§ **Work request**:
Copy out the lines of the records below, and only those lines, from the one with "(hg : g.wf = true) (hsf" through the one with "rcases b with rb | v | v | v", exactly as they appear.

[Extracted records]

-- ==== Sys2Proof/Laws/PerInstr.lean ====
section
/-! SUPPORT. For every instruction: encoding it and decoding the word again gives it back (R61, R65 to R83). The family is
EncodeRoundTrip; an event has no encoding, so its lemma holds for want of one. -/
namespace Sys2Proof.Laws.EncodeRoundTrip

/-- Encoding and decoding again gives the instruction, at the length its first two bits name. -/
def Statement (i : Instr) : Prop :=
  i.wf = true → ∀ e, encode i = some e →
    ∃ l, l < 3 ∧ e.1 = 64 + 32 * l ∧ bits e.2 0 2 = l ∧ e.2 < 2 ^ e.1 ∧ decodeWord l e.2 = .ok i

theorem statement_of {i : Instr} (l maj min : Nat) (g : Guard) (r : List (Nat × Nat)) (hl : l < 3) (hmaj : bits maj 0 8
    = maj)
    (hmin : bits min 0 4 = min) (hg : g.wf = true) (hlen : (lengthsOf maj).contains l = true) (hm : minorOk maj min =
        true)
    (hr : (r.map (·.1)).sum = 46 + 32 * l)
    (h : ∀ w, (∀ lo k, bits w lo k = ext (hdr l maj min g ++ r) lo k) → decodeBody maj min l w g = .ok i) :
    ∃ l', l' < 3 ∧ 64 + 32 * l = 64 + 32 * l' ∧ bits (pack (hdr l maj min g ++ r)) 0 2 = l'
      ∧ pack (hdr l maj min g ++ r) < 2 ^ (64 + 32 * l) ∧ decodeWord l' (pack (hdr l maj min g ++ r)) = .ok i := by
  refine ⟨l, hl, rfl, ?_, ?_, ?_⟩
  · rw [bits_pack]
    show bits l 0 2 = l
    simp [bits]; omega
  · refine Nat.lt_of_lt_of_le (pack_lt _) (Nat.le_of_eq ?_)
    rw [List.map_append, List.sum_append, hr]
    show 2 ^ (18 + (46 + 32 * l)) = _
    congr 1; omega
  · rw [decodeWord_hdr _ _ _ _ _ _ hmaj hmin hg hlen hm]
    exact h _ fun lo k => bits_pack _ lo k

set_option linter.unusedSimpArgs false
/-- The two-source integer entries. -/
theorem intBin {i : Instr} {maj : Nat} {mk : Guard → IntBin → Instr} {sfOk : Bool} {g : Guard} {o : IntBin}
    (he : encode i = some (encIntBin maj g o)) (hi : i = mk g o) (hmk : intBinOf maj = some (mk, sfOk))
    (hmaj : bits maj 0 8 = maj ∧ 0x10 ≤ maj ∧ maj < 0x20 ∧ (∀ l < 3, (lengthsOf maj).contains l = true) ∧ minorOk maj 0
        = true)
    (hg : g.wf = true) (hsf : sfOk = true ∨ o.sf = false) : Statement i := by
  intro _ e he'
  obtain rfl := Option.some.inj (he.symm.trans he')
  subst hi
  obtain ⟨h1, h2, h3, hl, hm⟩ := hmaj
  obtain ⟨ty, rd, ra, b, sf⟩ := o
  have hs : (sfOk || bit1 sf == 0) = true := by rcases hsf with h | h <;> simp_all [bit1]
  rcases b with rb | v | v | v
  on_goal 1 => refine statement_of 0 maj 0 _ _ (by decide) h1 (by decide) hg (hl 0 (by decide)) hm rfl fun w hb => ?_
  on_goal 2 => refine statement_of 0 maj 0 _ _ (by decide) h1 (by decide) hg (hl 0 (by decide)) hm rfl fun w hb => ?_
  on_goal 3 => refine statement_of 1 maj 0 _ _ (by decide) h1 (by decide) hg (hl 1 (by decide)) hm rfl fun w hb => ?_
  on_goal 4 => refine statement_of 2 maj 0 _ _ (by decide) h1 (by decide) hg (hl 2 (by decide)) hm rfl fun w hb => ?_
  all_goals rw [body_int h2 (by omega)]
  all_goals simp only [decodeInt, hmk, srcAt, immAt, zeros, regAt, predAt, handleAt, flagAt, accept, hb, hdr,
      List.cons_append, List.nil_append, ext, Nat.reduceLeDiff, Nat.reduceSub, Nat.reduceAdd, ↓reduceIte]
  all_goals simp [ofNat_bits, ITy.bits_code, ITy.of_code, bits_bit1, bit1_beq, bits_zero_left, bits_1_1, hs]

/-- The length code of a memory operand's form (R67). -/
def lenOf : Addr → Nat
  | .base8 .. => 0
  | .base40 .. => 1
  | .index .. => 0
  | .abs .. => 2
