-- ==== Sys2Proof/Tests/Slice0.lean ====
section
/-! SUPPORT. Tests: the words of every instruction, written out from the encoding tables of the spec; terms that are not
well formed; states and operands that meet the hypotheses of the statements; and single steps on small states. -/
namespace Sys2Proof.Tests
open Sys2Proof.Machine Sys2Proof.Claims
set_option Elab.async false
set_option maxRecDepth 20000
set_option exponentiation.threshold 600
set_option synthInstance.maxSize 4096
set_option synthInstance.maxHeartbeats 400000

/-- Word `w` of `n` bits decodes to `i`. -/
abbrev reads (n w : Nat) (i : Instr) : Prop := decodeTableWord n w = some i


/-! ### Decoding: each word is made from the bit positions of R61, R65 to R73 and the rows of R81, R114, R174, R200, R231
and R253, or is one of the spec's worked encodings -/

theorem test_decode_control :
    reads 64 0x34004 (.nop ⟨5, true⟩) ∧
    reads 64 0xFFFFFFFF4001C008 (.br ⟨7, false⟩ 0x3FFFFFFFD) ∧
    reads 64 0x5555555573140408 (.brTile ⟨0, false⟩ 0xC5 4 true 0x155555555) ∧
    reads 64 0x8C180808 (.brChan ⟨0, false⟩ 6 3 false 2) ∧
    reads 64 0x36400C (.jmp ⟨1, true⟩ 13) ∧
    reads 64 0xAAAAAAAA80000010 (.call ⟨0, false⟩ 0x2AAAAAAAA) ∧
    reads 64 0x240410 (.callReg ⟨0, false⟩ 9) ∧
    reads 64 0x8014 (.ret ⟨2, false⟩) := by decide

theorem test_decode_control2 :
    reads 64 0xABCDE00000000018 (.align ⟨0, false⟩ 0xABCDE) ∧
    reads 64 0x30028038001C (.gchunk ⟨0, false⟩ 5 14 3) ∧
    reads 64 0x6A5000C0001C (.gchunkInit ⟨0, false⟩ 2 3 5 10) ∧
    reads 64 0x2DC140020 (.fmt ⟨5, true, true, 0x18, 0x05⟩) := by decide

theorem test_decode_integer :
    reads 64 0x6403C00040 (.add ⟨0, false⟩ ⟨.dflt, 0, 15, .reg 6, true⟩) ∧
    reads 64 0xA000005C43840044 (.sub ⟨0, false⟩ ⟨.s8, 1, 14, .imm (.i28 0xA000005), true⟩) ∧
    reads 96 0xA00000000000005C47480049 (.mul ⟨0, false⟩ ⟨.s16, 2, 13, .imm (.i60 0xA00000000000005), true⟩) ∧
    reads 128 0xA000000000000005000000084B0C004E (.mulh ⟨0, false⟩ ⟨.s32, 3, 12, .imm (.i64 0xA000000000000005), false⟩) ∧
    reads 64 0xA44ED00050 (.div ⟨0, false⟩ ⟨.s64, 4, 11, .reg 10, true⟩) ∧
    reads 64 0xA000005852940054 (.rem ⟨0, false⟩ ⟨.n8, 5, 10, .imm (.i28 0xA000005), false⟩) ∧
    reads 96 0xA00000000000005856580059 (.and ⟨0, false⟩ ⟨.n16, 6, 9, .imm (.i60 0xA00000000000005), false⟩) ∧
    reads 128 0xA000000000000005000000085A1C005E (.or ⟨0, false⟩ ⟨.n32, 7, 8, .imm (.i64 0xA000000000000005), false⟩) := by decide

theorem test_decode_integer2 :
    reads 64 0xE05DE00060 (.xor ⟨0, false⟩ ⟨.n64, 8, 7, .reg 14, false⟩) ∧
    reads 64 0xA000005801A40064 (.andn ⟨0, false⟩ ⟨.dflt, 9, 6, .imm (.i28 0xA000005), false⟩) ∧
    reads 96 0xA00000000000005841680069 (.shl ⟨0, false⟩ ⟨.s8, 10, 5, .imm (.i60 0xA00000000000005), false⟩) ∧
    reads 128 0xA00000000000000500000008452C006E (.shr ⟨0, false⟩ ⟨.s16, 11, 4, .imm (.i64 0xA000000000000005), false⟩) ∧
    reads 64 0x2048F00070 (.sha ⟨0, false⟩ ⟨.s32, 12, 3, .reg 2, false⟩) ∧
    reads 64 0xA00000584CB40074 (.rot ⟨0, false⟩ ⟨.s64, 13, 2, .imm (.i28 0xA000005), false⟩) ∧
    reads 96 0xA00000000000005850780079 (.min ⟨0, false⟩ ⟨.n8, 14, 1, .imm (.i60 0xA00000000000005), false⟩) ∧
    reads 128 0xA00000000000000500000008543C007E (.max ⟨0, false⟩ ⟨.n16, 15, 0, .imm (.i64 0xA000000000000005), false⟩) := by decide

theorem test_decode_bits :
    reads 64 0x53840080 (.clz ⟨0, false⟩ ⟨.n8, 1, 14⟩) ∧
    reads 64 0x47480084 (.ctz ⟨0, false⟩ ⟨.s16, 2, 13⟩) ∧
    reads 64 0x30C0088 (.popc ⟨0, false⟩ ⟨.dflt, 3, 12⟩) ∧
    reads 64 0x12B50005F0C008C (.bfx ⟨0, false⟩ .n64 3 12 0x35 0x4A) ∧
    reads 64 0xD4A000021C0090 (.bfi ⟨0, false⟩ 7 8 0x0A 0x35) ∧
    reads 64 0x4A5C0094 (.sext ⟨0, false⟩ .s32 7 9) ∧
    reads 64 0x56580098 (.zext ⟨0, false⟩ .n16 6 9) ∧
    reads 64 0x29B809C (.mov ⟨6, true⟩ 6 10) := by decide

theorem test_decode_bits2 :
    reads 64 0x80000018002C00A0 (.movi ⟨0, false⟩ 11 (.i28 0x8000001)) ∧
    reads 96 0x8000000000000018002C00A1 (.movi ⟨0, false⟩ 11 (.i60 0x800000000000001)) ∧
    reads 128 0x800000000000000100000008002C00A2 (.movi ⟨0, false⟩ 11 (.i64 0x8000000000000001)) ∧
    reads 64 0x315C8800A4 (.cmp ⟨0, false⟩ .lt .n64 2 2 (.reg 3)) ∧
    reads 64 0x3AC11800A4 (.cmp ⟨0, false⟩ .tst .s8 5 4 (.imm (.i28 3))) ∧
    reads 64 0x43008400A8 (.sel ⟨0, false⟩ 1 6 2 4) ∧
    reads 64 0x4315002C8400AC (.lea ⟨0, false⟩ 1 (.index 2 11 5 0x43)) ∧
    reads 64 0x1000008400B0 (.vqual ⟨0, false⟩ 1 2 true) := by decide

theorem test_decode_bits3 :
    reads 64 0xC0008400B4 (.vset ⟨0, false⟩ 1 2 (.reg 12)) ∧
    reads 64 0x191000008400B4 (.vset ⟨0, false⟩ 1 2 (.imm 0x91)) ∧
    reads 64 0x12000B8 (.vget ⟨0, false⟩ 8 4) ∧
    reads 64 0x21000BC (.vclr ⟨0, false⟩ 4 8) := by decide

theorem test_decode_float :
    reads 64 0xD0058400C0 (.fadd ⟨0, false⟩ ⟨.f64, 1, 6, 13⟩) ∧
    reads 64 0xD0098400C4 (.fsub ⟨0, false⟩ ⟨.f32, 1, 6, 13⟩) ∧
    reads 64 0xD00D8400C8 (.fmul ⟨0, false⟩ ⟨.bf16, 1, 6, 13⟩) ∧
    reads 64 0xD0118400D0 (.fdiv ⟨0, false⟩ ⟨.f16, 1, 6, 13⟩) ∧
    reads 64 0xD0058400D8 (.fmin ⟨0, false⟩ ⟨.f64, 1, 6, 13⟩) ∧
    reads 64 0xD0098400DC (.fmax ⟨0, false⟩ ⟨.f32, 1, 6, 13⟩) ∧
    reads 64 0xAD0118400CC (.fma ⟨0, false⟩ .f16 1 6 13 10) ∧
    reads 64 0xD8400D4 (.fsqrt ⟨0, false⟩ .bf16 1 6) := by decide

theorem test_decode_float2 :
    reads 64 0x328A5800E0 (.fcmp ⟨0, false⟩ .un .f32 5 9 3) ∧
    reads 64 0x5004625800E4 (.fcvt ⟨0, false⟩ .s4 .e4m3 true 6 9) ∧
    reads 64 0x65800E8 (.fclass ⟨0, false⟩ .f64 6 9) := by decide

theorem test_decode_memory :
    reads 64 0xC00A00100 (.ld ⟨0, false⟩ .b64 .dflt 8 (.base8 2 0 0)) ∧
    reads 96 0x800000000181004400A00105 (.ldx ⟨0, false⟩ .b16 .na 8 (.base40 2 0x8000000001 0x81)) ∧
    reads 128 0xFEDCBA9876543210004002880020010A (.st ⟨0, false⟩ .b32 .strm 8 (.abs 0xFEDCBA9876543210 0x40)) ∧
    reads 64 0x11C01A50010C (.ldp ⟨0, false⟩ .keep 4 (.index 9 6 4 0)) ∧
    reads 64 0xF800000002500110 (.stp ⟨0, false⟩ .dflt 4 (.base8 9 0xF8 0)) ∧
    reads 64 0x4100004002400114 (.pref ⟨0, false⟩ .na (.base8 9 0x41 0)) ∧
    reads 64 0x100C00282540118 (.waitline ⟨0, false⟩ .b8 .dflt 5 6 10 (.base8 9 1 0)) ∧
    reads 64 0x100002A8254251C (.atom ⟨0, false⟩ .addF .b32 .v .dflt 5 10 (.base8 9 1 0)) := by decide

theorem test_decode_memory2 :
    reads 64 0x3E8254211C (.atom ⟨0, false⟩ .swap .b64 .s .dflt 5 10 (.base8 9 0 0)) ∧
    reads 64 0x601E9A540120 (.cas ⟨0, false⟩ .b64 .d .dflt 5 3 10 6 (.base8 9 0 0)) ∧
    reads 64 0x60229A500124 (.cas2 ⟨0, false⟩ .v .dflt 4 3 10 6 (.base8 9 0 0)) ∧
    reads 64 0x682401928 (.red ⟨0, false⟩ .minN .b16 .q .dflt 10 (.base8 9 0 0)) ∧
    reads 64 0x2000C080012C (.lease ⟨0, false⟩ 1 3 (.base8 2 0 0)) ∧
    reads 64 0xA00000000130 (.lend ⟨0, false⟩ 5) ∧
    reads 64 0x40000000134 (.fence ⟨0, false⟩ .d) ∧
    reads 64 0x800000002540138 (.barArrive ⟨0, false⟩ 5 (.base8 9 8 0)) := by decide

theorem test_decode_memory3 :
    reads 64 0x800000002540538 (.barWait ⟨0, false⟩ 5 (.base8 9 8 0)) := by decide

theorem test_decode_threads :
    reads 64 0x100014D00140 (.spawn ⟨0, false⟩ 4 1 3 5) ∧
    reads 64 0x1A000001C0144 (.reap ⟨0, false⟩ 7 10 true) ∧
    reads 64 0xC148 (.halt ⟨3, false⟩) ∧
    reads 64 0x30014C (.wfw ⟨0, false⟩ 12) ∧
    reads 64 0xD500000F00150 (.migr ⟨0, false⟩ 12 3 0x55 true) := by decide

theorem test_decode_tiles :
    reads 96 0x1234ABCD008000004A040155 (.talloc ⟨0, false⟩ true 0x81 0x12 0xABCD 0x1234) ∧
    reads 64 0x72C000002040154 (.tallocProd ⟨0, false⟩ 0x81 3 11) ∧
    reads 64 0x28C0158 (.tfree ⟨0, false⟩ 0xA3) ∧
    reads 64 0x29800028C00015C (.tstate ⟨0, false⟩ 6 5 0xA3) ∧
    reads 64 0x20000028C000160 (.twait ⟨0, false⟩ 0xA3 4) ∧
    reads 96 0xFFFFFFC000000000F0240165 (.dkld ⟨0, false⟩ 0x3C 9 0xFFFFFFC0) ∧
    reads 64 0x624000000F00168 (.dkset ⟨0, false⟩ 0x3C .part (.reg 9)) ∧
    reads 96 0x800000010A80000000F00169 (.dkset ⟨0, false⟩ 0x3C .ext4 (.imm 0x80000001)) := by decide

theorem test_decode_copy :
    reads 96 0x40800016D (.copyIn ⟨0, false⟩ 2 1 0) ∧
    reads 96 0x1400464800056D (.copyOut ⟨0, false⟩ 0x92 0x11 5) ∧
    reads 96 0x55001401C648280171 (.copyr ⟨0, false⟩ 5 10 0x55 0x92 0x71) ∧
    reads 96 0x18004648000175 (.copym ⟨0, false⟩ 0x92 0x11 6) ∧
    reads 96 0x840179 (.wmark ⟨0, false⟩ 0 1 2) ∧
    reads 96 0x100C000000240179 (.wmarkGet ⟨0, false⟩ 9 3) ∧
    reads 96 0x1C00000000017D (.chwait ⟨0, false⟩ 7) := by decide

theorem test_decode_vector :
    reads 64 0x4000910A040180 (.vadd ⟨0, false⟩ ⟨0x81, 0x42, .tile 0x24, true⟩) ∧
    reads 64 0xA400010A040184 (.vsub ⟨0, false⟩ ⟨0x81, 0x42, .reg 9, false⟩) ∧
    reads 64 0x84000028480188 (.vmul ⟨0, false⟩ ⟨18, 10, .reg 1, false⟩) ∧
    reads 64 0x34403C44018C (.vfma ⟨0, false⟩ 17 15 (.tt 16 13)) ∧
    reads 64 0xA60C000804018C (.vfma ⟨0, false⟩ 1 2 (.rt 9 0x83)) ∧
    reads 64 0x124020C0804018C (.vfma ⟨0, false⟩ 1 2 (.tr 0x83 9)) ∧
    reads 64 0x910A040190 (.vdiv ⟨0, false⟩ ⟨0x81, 0x42, .tile 0x24, false⟩) ∧
    reads 64 0x10A040194 (.vsqrt ⟨0, false⟩ ⟨0x81, 0x42, false⟩) := by decide

theorem test_decode_vector2 :
    reads 64 0x10A040198 (.vrsqrt ⟨0, false⟩ ⟨0x81, 0x42, false⟩) ∧
    reads 64 0x10A04019C (.vexp2 ⟨0, false⟩ ⟨0x81, 0x42, false⟩) ∧
    reads 64 0x10A0401A0 (.vlog2 ⟨0, false⟩ ⟨0x81, 0x42, false⟩) ∧
    reads 64 0x910A0401A4 (.vmin ⟨0, false⟩ ⟨0x81, 0x42, .tile 0x24, false⟩) ∧
    reads 64 0x4000910A0401A8 (.vmax ⟨0, false⟩ ⟨0x81, 0x42, .tile 0x24, true⟩) ∧
    reads 64 0x4000010A0401AC (.vabs ⟨0, false⟩ ⟨0x81, 0x42, true⟩) ∧
    reads 64 0x4000010A0401B0 (.vneg ⟨0, false⟩ ⟨0x81, 0x42, true⟩) ∧
    reads 64 0x6A40000080401B4 (.vcmp ⟨0, false⟩ .un 1 2 (.reg 9)) := by decide

theorem test_decode_vectorMoves :
    reads 64 0x2100C080401B8 (.vsel ⟨0, false⟩ 1 2 3 (.tile 0x84)) ∧
    reads 64 0x134000C080401B8 (.vsel ⟨0, false⟩ 1 2 3 (.reg 13)) ∧
    reads 64 0x4000010A0401BC (.vcvt ⟨0, false⟩ ⟨0x81, 0x42, true⟩) ∧
    reads 64 0x10A0401C0 (.vquant ⟨0, false⟩ ⟨0x81, 0x42, false⟩) ∧
    reads 64 0x9C000010A0401C4 (.vred ⟨0, false⟩ ⟨.max, 0x81, 0x42, 3, true⟩) ∧
    reads 64 0x160000010A0401C8 (.vscan ⟨0, false⟩ ⟨.xor, 0x81, 0x42, 4, false⟩) ∧
    reads 64 0x108000010A0401CC (.vtrans ⟨0, false⟩ 0x81 0x42 1 4) ∧
    reads 64 0x10002650A0401D0 (.vperm ⟨0, false⟩ 0x81 0x42 0x99 2) := by decide
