theorem refreshImage_calState (t : Transaction) (bs : List Byte) (s : State) :
    (refreshImage t bs s).calState = s.calState := by
  unfold refreshImage
  split
  · rw [updateImageOnRead_eq]
  · rfl

theorem Inv.answerDataPhase {s : State} {t : Transaction} {k : Cont} (h : Inv s) (hp : s.point = some (.dataPhase t k))
    (r : BusAnswer) : Inv (answerDataPhase t k r s) := by
  obtain ⟨hbusy, hvalid⟩ := h.running hp
  have hcomm := h.comm
  have hcal := h.calState
  unfold CommOk at hcomm
  unfold CalStateOk at hcal
  rw [hp] at hcomm hcal
  have hend : HasControl (setCS false s) := .endFrame hbusy hvalid hcomm h.response h.limit
  cases r with
  | err => exact .returnTo hend hcal .err
  | ok l =>
    simp only [Machine.answerDataPhase]
    split
    · exact .returnTo hend hcal (.ok [])
    · exact .returnTo (hend.refreshImage t _) (by rwa [refreshImage_calState]) _

theorem Inv.answerPollTime {s : State} {phase : CalPhase} (h : HasControl s) (hcal : s.calState = awaitState phase) (t : U32) :
    Inv (answerPollTime phase t s) := by
  unfold Machine.answerPollTime
  split
  · exact .respond (h.setCalState _) rfl rfl
  · split
    · exact .pollRead h hcal
    · exact .await_poll h hcal .delay _

theorem Inv.takeResponse {s : State} (h : Inv s) : Inv (takeResponse s) := by
  obtain ⟨hbusy, -, hcs⟩ := h.control
  exact ⟨⟨hbusy, fun _ => rfl, hcs⟩, h.comm, h.calState, h.transaction, h.response, h.limit⟩

theorem Inv.resetBlock (s : State) : Inv (resetBlock s) :=
  ⟨⟨rfl, fun hb => absurd hb Bool.false_ne_true, rfl⟩, .inl rfl, rfl, trivial, trivial, Nat.zero_le _⟩

/-- Every event of the environment keeps the invariant, whether a command runs or not. -/
theorem Inv.reaction {s u : State} {x : Input} (h : Inv s) (hr : Reaction s x u) : Inv u := by
  cases hr with
  | ignored => exact h
  | taken => exact h.takeResponse
  | reset => exact .resetBlock s
  | addrPhase hp r => exact h.answerAddrPhase hp r
  | dataPhase hp r => exact h.answerDataPhase hp r
  | pollStart hp t =>
    obtain ⟨hc, hcal⟩ := h.at_poll hp .start
    exact Inv.pollRead (hc.pollStart t) hcal
  | pollTime hp t =>
    obtain ⟨hc, hcal⟩ := h.at_poll hp .time
    exact .answerPollTime hc hcal t
  | pollDelay hp =>
    obtain ⟨hc, hcal⟩ := h.at_poll hp .delay
    exact .pollRead hc hcal

/-! ### Runs and steps -/

theorem Inv.withInputs {s : State} (h : Inv s) (xs : List Input) : Inv (withInputs xs s) :=
  ⟨h.control, h.comm, h.calState, h.transaction, h.response, h.limit⟩

theorem Inv.settle {s : State} (h : Inv s) (xs : List Input) : Inv (settle xs s) := by
  induction xs generalizing s with
  | nil => exact h.withInputs []
  | cons x xs ih =>
    cases hp : s.point with
    | none =>
      rw [settle_ended hp]
      exact h.withInputs (x :: xs)
    | some p =>
      rw [settle_running (by simp [hp])]
      exact ih (h.reaction (reaction_react x s))

/-- A command accepted by a ready block has control, with `cal_state` at rest (R20). -/
theorem Inv.acceptCommand {s : State} (h : Inv s) (hready : cmdReady s = true) (cw : CommandWord) :
    HasControl (acceptCommand cw s) ∧ calResting (acceptCommand cw s).calState = true := by
  obtain ⟨hbusy, -, hcs⟩ := h.control
  simp only [cmdReady, Bool.and_eq_true, Bool.not_eq_true'] at hready
  have hp : s.point = none := by simpa [hready.1] using hbusy
  have hcomm := h.comm
  have hcal := h.calState
  unfold CommOk at hcomm
  unfold CalStateOk at hcal
  rw [hp] at hcs hcomm hcal
  exact ⟨⟨rfl, hready.2, hcs, hcomm, h.response, h.limit⟩, hcal⟩

theorem Inv.exec {s u : State} {i : Instr} (h : HasControl s) (hcal : calResting s.calState = true)
    (he : exec i s = .next u) : Inv u := by
  rw [exec_eq_settle] at he
  cases he
  exact (Inv.start (start_startOf i) h hcal).settle s.inputs

/-- Settles O23: an accepted command starts into the invariant, and every event of the environment keeps it. -/
theorem stepKeepsInvariant : Obligations.StepKeepsInvariant := by
  intro s t h hstep
  cases hok : paramsOk s.params with
  | false => simp [step_badTables hok] at hstep
  | true =>
    cases hp : s.point with
    | some p =>
      rw [step_running hok (by simp [hp])] at hstep
      cases hstep
      exact h.settle s.inputs
    | none =>
      cases hi : s.inputs with
      | nil =>
        rw [step_waiting hok hp hi] at hstep
        cases hstep
        exact h
      | cons x rest =>
        rw [step_taking hok hp hi] at hstep
        have hrest : Inv (Machine.withInputs rest s) := h.withInputs rest
        rcases takeInput_cases x (Machine.withInputs rest s) with
          ⟨cw, -, hready, htake⟩ | ⟨cw, -, -, htake⟩ | ⟨-, htake⟩
        · rw [htake] at hstep
          obtain ⟨hcontrol, hcal⟩ := hrest.acceptCommand hready cw
          exact .exec hcontrol hcal hstep
        · rw [htake] at hstep
          cases hstep
          exact hrest
        · rw [htake] at hstep
          cases hstep
          exact hrest.reaction (reaction_react x _)

end Sys2Proof.Safety
end

section
/-! PROOF. The registers that outlast a command (spec/10_state.md R19 to R22). `cur_cw` and the response registers stand until a
response, and the calibration registers stand under every rule but CALIBRATE's. A command's rule is read off the point it
waits at (`runsCalibrate`), and no reaction changes rules. -/

namespace Sys2Proof.Machine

§ **Answer to this task**:
    (hg : g.wf = true) (hsf : sfOk = true ∨ o.sf = false) : Statement i := by
  intro _ e he'
  obtain rfl := Option.some.inj (he.symm.trans he')
  subst hi
  obtain ⟨h1, h2, h3, hl, hm⟩ := hmaj
  obtain ⟨ty, rd, ra, b, sf⟩ := o
  have hs : (sfOk || bit1 sf == 0) = true := by rcases hsf with h | h <;> simp_all [bit1]
  rcases b with rb | v | v | v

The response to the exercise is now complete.